La giurisprudenza civile di legittimità conosce solo l’errore revocatorio, che è un errore di fatto, percettivo, o la mancata motivazione su punto decisivo oggetto di discussione, quella penale condiziona l’ammissibilità del ricorso per travisamento (dopo la modifica di cui alla l. 24/4/06 n. 46) alla denuncia di una contraddizione, rilevabile dalla motivazione o da specifici atti richiamati, e lo riconosce nella «palese e non controvertibile difformità tra i risultati obbiettivamente derivanti dall’assunzione delle prove e quello che il giudice di merito ne abbia inopinatamente tratto»[18]. Vi è in sintesi travisamento della prova quando «sussista una incontrovertibile antinomia tra i risultati obiettivamente derivanti dalla prova assunta e le conseguenze che il giudice di merito ne abbia tratto. Tale vizio è configurabile soltanto quando l'accertata distorsione tra il risultato probatorio posto a base dell'argomentazione del giudice e l'atto processuale o probatorio (definito in termini di “contraddittorietà processuale” diversa e distinta da quella “logica”) disarticoli effettivamente l'intero ragionamento probatorio e, alla stregua dei parametri di rilevanza e decisività, renda illogica la motivazione per la essenziale forza dimostrativa del dato probatorio trascurato o travisato. effettivamente l'intero ragionamento probatorio e, alla stregua dei parametri di rilevanza e decisività, renda illogica la motivazione per la essenziale forza dimostrativa del dato probatorio trascurato o travisato.”[19]. In altre parole in quella che è stata definita una «infedeltà grave della motivazione rispetto alla risultanza degli atti».Rovelli parla di «indiscutibilità negativa» della valutazione giurisdizionale. È ricorrendo ai concetti di evidente, incontrovertibile, palese, decisivo, che dobbiamo misurare la incidenza dell’errore del giudice nella assunzione della decisione e possiamo riconoscere un nucleo comune ai diversi ambiti, civile, penale e disciplinare. La mancata esplicitazione dell’aggettivazione da parte della legge deve essere superata assumendo tali parametri come requisiti intrinseci dell’illecito

Nella giurisprudenza disciplinare il ricorso all’art. 2 lett h) (travisamento del fatto) è ricorrente, ma non frequentissimo e per lo più è riferito ad ipotesi nelle quali il giudice ha affermato/negato un fatto falso/vero o ha omesso di valutare un fatto decisivo[20], assai più raramente quando vi sia stato un, sia pure macroscopico, errore valutativo[21], escludendo poi la responsabilità ogni qual volta la decisione sia riconducibile ad una possibile, quand’anche opinabile, interpretazione di diritto[22]. Non è riscontrabile, allo stato, in termini significativamente apprezzabili tali da far presagire un orientamento in tal senso, un incauto ricorso né alle incolpazioni né alle sanzioni disciplinari che, attraverso la contestazione di travisamento del fatto (o anche di violazione di legge o di abnormità del provvedimento, profili non sfiorati in questa sede) tendano a comprimere l’attività valutativa del giudice.
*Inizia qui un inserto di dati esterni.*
/-- The life of the device (R16, R20, R414, R438, R457 to R465): power-on tries the active slot and then the other and halts
with neither accepted; power loss keeps flash, selector, fuses and the host's and the expanders' memories; attestation, update,
islands, faults of parts and the power limit act only under a running management core. A host store to a queue block, by whichever name
of its bytes, keeps every field that the host may not write and kicks for a TAIL that it covers (R439). What a power loss keeps, how parts
and islands are numbered, in which order a failed update goes back and when an island counts as idle are the model's choices
(assumption 30). -/
def Obligations.DeviceEvents : Prop :=
  ∀ (s : State) (bo bc : List Nat) (n : Fin 1024) (part : Fin 592) (cl : Fin 16),
    (s.life.powered = true → exec (.powerOn bo bc) s = .next s) ∧
    (s.life.powered = false →
      let on := sharedCores.foldl (fun (s : State) c => s.updCore c fun k => { k with islandStart := s.cycle })
        { s with life := { s.life with powered := true } }
      let a := s.life.selectB
      (∀ im, s.life.slot a = some im → exec (.powerOn bo bc) s = .next (State.bootWith { on with life := { on.life with slotB := a } } im bo bc)) ∧
      (s.life.slot a = none → ∀ im, s.life.slot (!a) = some im →
        exec (.powerOn bo bc) s = .next (State.bootWith { on with life := { on.life with slotB := !a } } im bo bc)) ∧
      (s.life.slot a = none → s.life.slot (!a) = none → exec (.powerOn bo bc) s = .next { on with life := { on.life with status := 2 } })) ∧
    (∃ t, exec .powerLoss s = .next t ∧
      t.life = { Life.init with
        flashA := s.life.flashA, flashB := s.life.flashB, selectB := s.life.selectB, minVersion := s.life.minVersion } ∧
      t.cores = State.reset.cores ∧ t.mem = s.mem.filter fun m => decide (2 * 2 ^ 48 ≤ m.1 ∧ m.1 < 4 * 2 ^ 48)) ∧
    (s.managed = true →
      (∀ w : I3cWrite,
        let l := { s.life with nonce := nonceAfter s.life.nonce w.off w.data }
        let asks := w.off ≤ 0x30 ∧ w.data[0x30 - w.off]? = some 1 ∧ s.life.attreq ≠ 1
        (asks → exec (.attestationRequest w) s = .next { s with life := { l with attreq := 1, asked := l.nonce } }) ∧
        (¬asks → exec (.attestationRequest w) s = .next { s with life := l })) ∧
      (s.life.attreq = 1 → ∃ sig : List Byte, exec .attestationReport s =
        .next { s with life := { s.life with report := s.reportBody ++ padTo 16608 sig, attreq := 2 } }) ∧
      (∀ im, s.life.updating = false →
        let put := fun (l : Life) v => if s.life.selectB then { l with flashA := v } else { l with flashB := v }
        (s.life.accepts im = true → exec (.updateImageWrite im) s =
          .next { s with life := { put s.life (some im) with updating := true, upfail := false, next := some im } }) ∧
        (s.life.accepts im = false → exec (.updateImageWrite im) s = .next { s with life := put s.life none })) ∧
      (s.life.updating = true → (s.cluster cl).placeStatus ≠ 1 → (s.th (.control cl) .a).superTrap = false → (s.cluster cl).stopped = false →
        (∀ ok, s.life.rolling = true → (∀ c ∈ allClusters, (s.cluster c).newFw = decide (c.val ≤ cl.val)) →
          exec (.updateClusterSwitch cl ok) s = .next (s.rollBack cl)) ∧
        (s.life.rolling = false → (∀ c ∈ allClusters, (s.cluster c).newFw = decide (c.val < cl.val)) →
          exec (.updateClusterSwitch cl false) s = .next (s.rollBack cl) ∧
          (let t := (s.updCluster cl fun q => { q with newFw := true }).bootControl cl
           exec (.updateClusterSwitch cl true) s = .next (if cl.val = 15 then t.commitUpdate else t)))) ∧
      (s.islandRetired n.val = false → s.islandRuns n.val = false → exec (.islandStart n) s =
        .next ((islandCores n.val).foldl (fun (s : State) c => s.updCore c fun k => { k with islandStart := s.cycle })
          (s.setIsland n.val true))) ∧
      (s.islandRuns n.val = true → s.islandIdle n.val = true → exec (.islandStopRequest n) s = .next (s.islandOff n.val)) ∧
      (∀ o half, islandOf n.val = .octet o half → s.islandRuns n.val = true → (s.octet o).owner = 0 → s.standing o = none →
        ((s.octet o).retired = true ∨ (s.octet o).freeSince + 800000 ≤ s.cycle) →
          exec (.islandIdleStop n) s = .next (s.islandOff n.val)) ∧
      (Tbl.get false s.life.retiredParts part.val = false →
        (part.val < 400 →
          (∀ o, s.octetOf part.val = some o → exec (.partFault part) s = .next ((s.retirePart part.val).evacuate o)) ∧
          (s.octetOf part.val = none → exec (.partFault part) s = .next (s.retirePart part.val))) ∧
        (400 ≤ part.val → exec (.partFault part) s =
          .next (((s.endCore (.memory (Fin.ofNat 12 ((part.val - 400) / 16)) (Fin.ofNat 16 (part.val - 400)))).retirePart part.val).islandOff
            (768 + (part.val - 400))))) ∧
      ((s.cluster cl).stopped = true → exec (.controlCoreReset cl) s =
        .next (((s.updCluster cl fun q => { q with stopped := false }).bootControl cl).storeHeld cl).settleBinds) ∧
      (∀ r, exec (.packagePowerLimit r) s = .next { s with life := { s.life with powerLimit := r } })) ∧
    (s.life.powered = true → s.managed = false → ∀ w : I3cWrite, exec (.attestationRequest w) s =
      .next { s with life := { s.life with nonce := nonceAfter s.life.nonce w.off w.data } }) ∧
    (s.managed = false → ∀ i ∈ [Instr.attestationReport, .islandStart n, .islandIdleStop n, .islandStopRequest n, .partFault part,
        .controlCoreReset cl, .packagePowerLimit true], exec i s = .next s) ∧
    (∀ pa, exec (.hostMemoryAccess pa none) s = .next s) ∧
    (∀ pa data, s.portUp .umval = true →
      (∀ i < data.length, s.blockAt (pa.toNat + i) = none) → exec (.hostMemoryAccess pa (some data)) s =
        (let t := s.writePA (pageParts (data.length / 1024 + 2) pa.toNat data.length) data
         .next (t.ctxs.foldl (fun (t : State) c => t.flushHost c.1 c.2.hostDone.length) t).followBank)) ∧
    (∀ (pa : BitVec 52) (data : List Byte), s.portUp .umval = true →
      let t := s.writePA (pageParts (data.length / 1024 + 2) pa.toNat data.length) (s.hostBytes pa.toNat data)
      let u := (s.tailsIn pa.toNat data.length).foldl (fun (s : State) ctx => s.ring (s.hostCore ctx) 1 none 0) t
      exec (.hostMemoryAccess pa (some data)) s =
        .next (u.ctxs.foldl (fun (t : State) c => t.flushHost c.1 c.2.hostDone.length) u).followBank) ∧
    (∀ (pa : Nat) (data : List Byte) (i : Nat) (ctx off : Nat), i < data.length → s.blockAt (pa + i) = some (ctx, off) →
      (s.hostBytes pa data)[i]? = some (if off < 8 ∨ (36 ≤ off ∧ off < 40) then data.getD i 0
        else s.byte ((homePA (pa + i)).getD (pa + i))))
end

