-- ==== Sys2Proof/Laws/PerInstr.lean ====
section
/-! SUPPORT. Per instruction: a word fits 32 bits, and an event of the device has none. -/

namespace Sys2Proof.Laws.Encoding

/-- The number that encodes an instruction is a word of 32 bits (R31). -/
def Statement (i : Instr) : Prop := ∀ n, encodeNat i = some n → n < 2 ^ 32
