/-! ### State.putMark -/

@[simp] theorem State.putMark_turns (s : State) (a : Nat) (m : Mark) : (s.putMark a m).turns = s.turns := rfl
@[simp] theorem State.putMark_cur (s : State) (a : Nat) (m : Mark) : (s.putMark a m).cur = s.cur := rfl
@[simp] theorem State.putMark_thr (s : State) (a : Nat) (m : Mark) : (s.putMark a m).thr = s.thr := rfl
@[simp] theorem State.putMark_ir (s : State) (a : Nat) (m : Mark) : (s.putMark a m).ir = s.ir := rfl
@[simp] theorem State.putMark_ea (s : State) (a : Nat) (m : Mark) : (s.putMark a m).ea = s.ea := rfl
@[simp] theorem State.putMark_cycle (s : State) (a : Nat) (m : Mark) : (s.putMark a m).cycle = s.cycle := rfl
@[simp] theorem State.putMark_free (s : State) (a : Nat) (m : Mark) : (s.putMark a m).free = s.free := rfl
@[simp] theorem State.putMark_cores (s : State) (a : Nat) (m : Mark) : (s.putMark a m).cores = s.cores := rfl
@[simp] theorem State.putMark_octets (s : State) (a : Nat) (m : Mark) : (s.putMark a m).octets = s.octets := rfl
@[simp] theorem State.putMark_clusters (s : State) (a : Nat) (m : Mark) : (s.putMark a m).clusters = s.clusters := rfl
@[simp] theorem State.putMark_dies (s : State) (a : Nat) (m : Mark) : (s.putMark a m).dies = s.dies := rfl
@[simp] theorem State.putMark_stations (s : State) (a : Nat) (m : Mark) : (s.putMark a m).stations = s.stations := rfl
@[simp] theorem State.putMark_sectors (s : State) (a : Nat) (m : Mark) : (s.putMark a m).sectors = s.sectors := rfl
@[simp] theorem State.putMark_mem (s : State) (a : Nat) (m : Mark) : (s.putMark a m).mem = s.mem := rfl
@[simp] theorem State.putMark_syncq (s : State) (a : Nat) (m : Mark) : (s.putMark a m).syncq = s.syncq := rfl
@[simp] theorem State.putMark_takeq (s : State) (a : Nat) (m : Mark) : (s.putMark a m).takeq = s.takeq := rfl
@[simp] theorem State.putMark_router (s : State) (a : Nat) (m : Mark) : (s.putMark a m).router = s.router := rfl
@[simp] theorem State.putMark_conns (s : State) (a : Nat) (m : Mark) : (s.putMark a m).conns = s.conns := rfl
@[simp] theorem State.putMark_ctxs (s : State) (a : Nat) (m : Mark) : (s.putMark a m).ctxs = s.ctxs := rfl
@[simp] theorem State.putMark_groups (s : State) (a : Nat) (m : Mark) : (s.putMark a m).groups = s.groups := rfl
@[simp] theorem State.putMark_skeins (s : State) (a : Nat) (m : Mark) : (s.putMark a m).skeins = s.skeins := rfl
@[simp] theorem State.putMark_castSeq (s : State) (a : Nat) (m : Mark) : (s.putMark a m).castSeq = s.castSeq := rfl
@[simp] theorem State.putMark_memSeq (s : State) (a : Nat) (m : Mark) : (s.putMark a m).memSeq = s.memSeq := rfl
@[simp] theorem State.putMark_mgmtSeq (s : State) (a : Nat) (m : Mark) : (s.putMark a m).mgmtSeq = s.mgmtSeq := rfl
@[simp] theorem State.putMark_portSeq (s : State) (a : Nat) (m : Mark) : (s.putMark a m).portSeq = s.portSeq := rfl
@[simp] theorem State.putMark_ports (s : State) (a : Nat) (m : Mark) : (s.putMark a m).ports = s.ports := rfl
@[simp] theorem State.putMark_frameQs (s : State) (a : Nat) (m : Mark) : (s.putMark a m).frameQs = s.frameQs := rfl
@[simp] theorem State.putMark_frameBank (s : State) (a : Nat) (m : Mark) : (s.putMark a m).frameBank = s.frameBank := rfl
@[simp] theorem State.putMark_badFrames (s : State) (a : Nat) (m : Mark) : (s.putMark a m).badFrames = s.badFrames := rfl
@[simp] theorem State.putMark_ruleDrops (s : State) (a : Nat) (m : Mark) : (s.putMark a m).ruleDrops = s.ruleDrops := rfl
@[simp] theorem State.putMark_time (s : State) (a : Nat) (m : Mark) : (s.putMark a m).time = s.time := rfl
@[simp] theorem State.putMark_slewRate (s : State) (a : Nat) (m : Mark) : (s.putMark a m).slewRate = s.slewRate := rfl
@[simp] theorem State.putMark_life (s : State) (a : Nat) (m : Mark) : (s.putMark a m).life = s.life := rfl

/-! ### State.clearMarks -/

@[simp] theorem State.clearMarks_turns (s : State) (a n : Nat) : (s.clearMarks a n).turns = s.turns := rfl
@[simp] theorem State.clearMarks_cur (s : State) (a n : Nat) : (s.clearMarks a n).cur = s.cur := rfl
@[simp] theorem State.clearMarks_thr (s : State) (a n : Nat) : (s.clearMarks a n).thr = s.thr := rfl
@[simp] theorem State.clearMarks_ir (s : State) (a n : Nat) : (s.clearMarks a n).ir = s.ir := rfl
@[simp] theorem State.clearMarks_ea (s : State) (a n : Nat) : (s.clearMarks a n).ea = s.ea := rfl
@[simp] theorem State.clearMarks_cycle (s : State) (a n : Nat) : (s.clearMarks a n).cycle = s.cycle := rfl
@[simp] theorem State.clearMarks_free (s : State) (a n : Nat) : (s.clearMarks a n).free = s.free := rfl
@[simp] theorem State.clearMarks_cores (s : State) (a n : Nat) : (s.clearMarks a n).cores = s.cores := rfl
@[simp] theorem State.clearMarks_octets (s : State) (a n : Nat) : (s.clearMarks a n).octets = s.octets := rfl
@[simp] theorem State.clearMarks_clusters (s : State) (a n : Nat) : (s.clearMarks a n).clusters = s.clusters := rfl
@[simp] theorem State.clearMarks_dies (s : State) (a n : Nat) : (s.clearMarks a n).dies = s.dies := rfl
@[simp] theorem State.clearMarks_stations (s : State) (a n : Nat) : (s.clearMarks a n).stations = s.stations := rfl
@[simp] theorem State.clearMarks_sectors (s : State) (a n : Nat) : (s.clearMarks a n).sectors = s.sectors := rfl
@[simp] theorem State.clearMarks_mem (s : State) (a n : Nat) : (s.clearMarks a n).mem = s.mem := rfl
@[simp] theorem State.clearMarks_syncq (s : State) (a n : Nat) : (s.clearMarks a n).syncq = s.syncq := rfl
@[simp] theorem State.clearMarks_takeq (s : State) (a n : Nat) : (s.clearMarks a n).takeq = s.takeq := rfl
@[simp] theorem State.clearMarks_router (s : State) (a n : Nat) : (s.clearMarks a n).router = s.router := rfl
@[simp] theorem State.clearMarks_conns (s : State) (a n : Nat) : (s.clearMarks a n).conns = s.conns := rfl
@[simp] theorem State.clearMarks_ctxs (s : State) (a n : Nat) : (s.clearMarks a n).ctxs = s.ctxs := rfl
@[simp] theorem State.clearMarks_groups (s : State) (a n : Nat) : (s.clearMarks a n).groups = s.groups := rfl
@[simp] theorem State.clearMarks_skeins (s : State) (a n : Nat) : (s.clearMarks a n).skeins = s.skeins := rfl
@[simp] theorem State.clearMarks_castSeq (s : State) (a n : Nat) : (s.clearMarks a n).castSeq = s.castSeq := rfl
@[simp] theorem State.clearMarks_memSeq (s : State) (a n : Nat) : (s.clearMarks a n).memSeq = s.memSeq := rfl
@[simp] theorem State.clearMarks_mgmtSeq (s : State) (a n : Nat) : (s.clearMarks a n).mgmtSeq = s.mgmtSeq := rfl
@[simp] theorem State.clearMarks_portSeq (s : State) (a n : Nat) : (s.clearMarks a n).portSeq = s.portSeq := rfl
@[simp] theorem State.clearMarks_ports (s : State) (a n : Nat) : (s.clearMarks a n).ports = s.ports := rfl
@[simp] theorem State.clearMarks_frameQs (s : State) (a n : Nat) : (s.clearMarks a n).frameQs = s.frameQs := rfl
@[simp] theorem State.clearMarks_frameBank (s : State) (a n : Nat) : (s.clearMarks a n).frameBank = s.frameBank := rfl
@[simp] theorem State.clearMarks_badFrames (s : State) (a n : Nat) : (s.clearMarks a n).badFrames = s.badFrames := rfl
@[simp] theorem State.clearMarks_ruleDrops (s : State) (a n : Nat) : (s.clearMarks a n).ruleDrops = s.ruleDrops := rfl
@[simp] theorem State.clearMarks_time (s : State) (a n : Nat) : (s.clearMarks a n).time = s.time := rfl
@[simp] theorem State.clearMarks_slewRate (s : State) (a n : Nat) : (s.clearMarks a n).slewRate = s.slewRate := rfl
@[simp] theorem State.clearMarks_life (s : State) (a n : Nat) : (s.clearMarks a n).life = s.life := rfl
5. Rapporto tra giudizio civile e giudizio disciplinare

Ai rapporti tra giudizio disciplinare e giudizio di responsabilità la legge dedica esclusivamente i tre commi dell’art.9 e l’ultima frase del secondo comma dell’art. 6, per la quale il giudizio di responsabilità nei confronti dello Stato non fa stato nel procedimento disciplinare.

La novella del 2015 si limita a sopprimere il riferimento contenuto nel primo comma all’art. 5. L’art. 5, che prevedeva il vaglio preventivo del Tribunale, imponeva, in caso di ammissibilità, la trasmissione degli atti ai titolari dell’azione disciplinare; l’art. 9 imponeva l’esercizio dell’azione disciplinare entro due mesi dalla comunicazione. L’abrogazione dell’inciso sembrerebbe sancire l’obbligo dell’immediato esercizio dell’azione disciplinare. E si badi bene, esercizio, non apertura del relativo procedimento. La portata di tale modifica è assai rilevante, ma i lavori parlamentare non danno nessun conforto a chi volesse, per quanto può valere ai fini dell’interpretazione della legge, ricostruire la volontà del legislatore. L’abrogazione dell’inciso nasce come proposta di emendamento in commissione in sede di coordinamento[23] e negli atti non vi è traccia di discussione al riguardo. Tale assenza priva l’interprete di un supporto, ma conferma che il legislatore non si è posto la questione, cogliendo solo l’esigenza di coerenza del testo.

Eppure nel 2015 lo scenario è completamente cambiato perché la tipizzazione ha rivoluzionato il sistema disciplinare con cui si confrontava la legge del 1988 e la nuova formulazione della responsabilità civile ha ampliato in modo rilevante le possibilità di azioni risarcitorie.

Ancor prima di affrontare il problema degli effetti della proposizione dell’azione civile su quella disciplinare una qualche riflessione merita anche la prospettiva inversa.

Il progressivo ritrarsi della clausola di salvaguardia prima sul terreno disciplinare, poi su quello della responsabilità fino a quello della rivalsa, crea un problema non secondario, anche questo fondamentalmente di tipo culturale, proprio sul terreno della giustizia disciplinare.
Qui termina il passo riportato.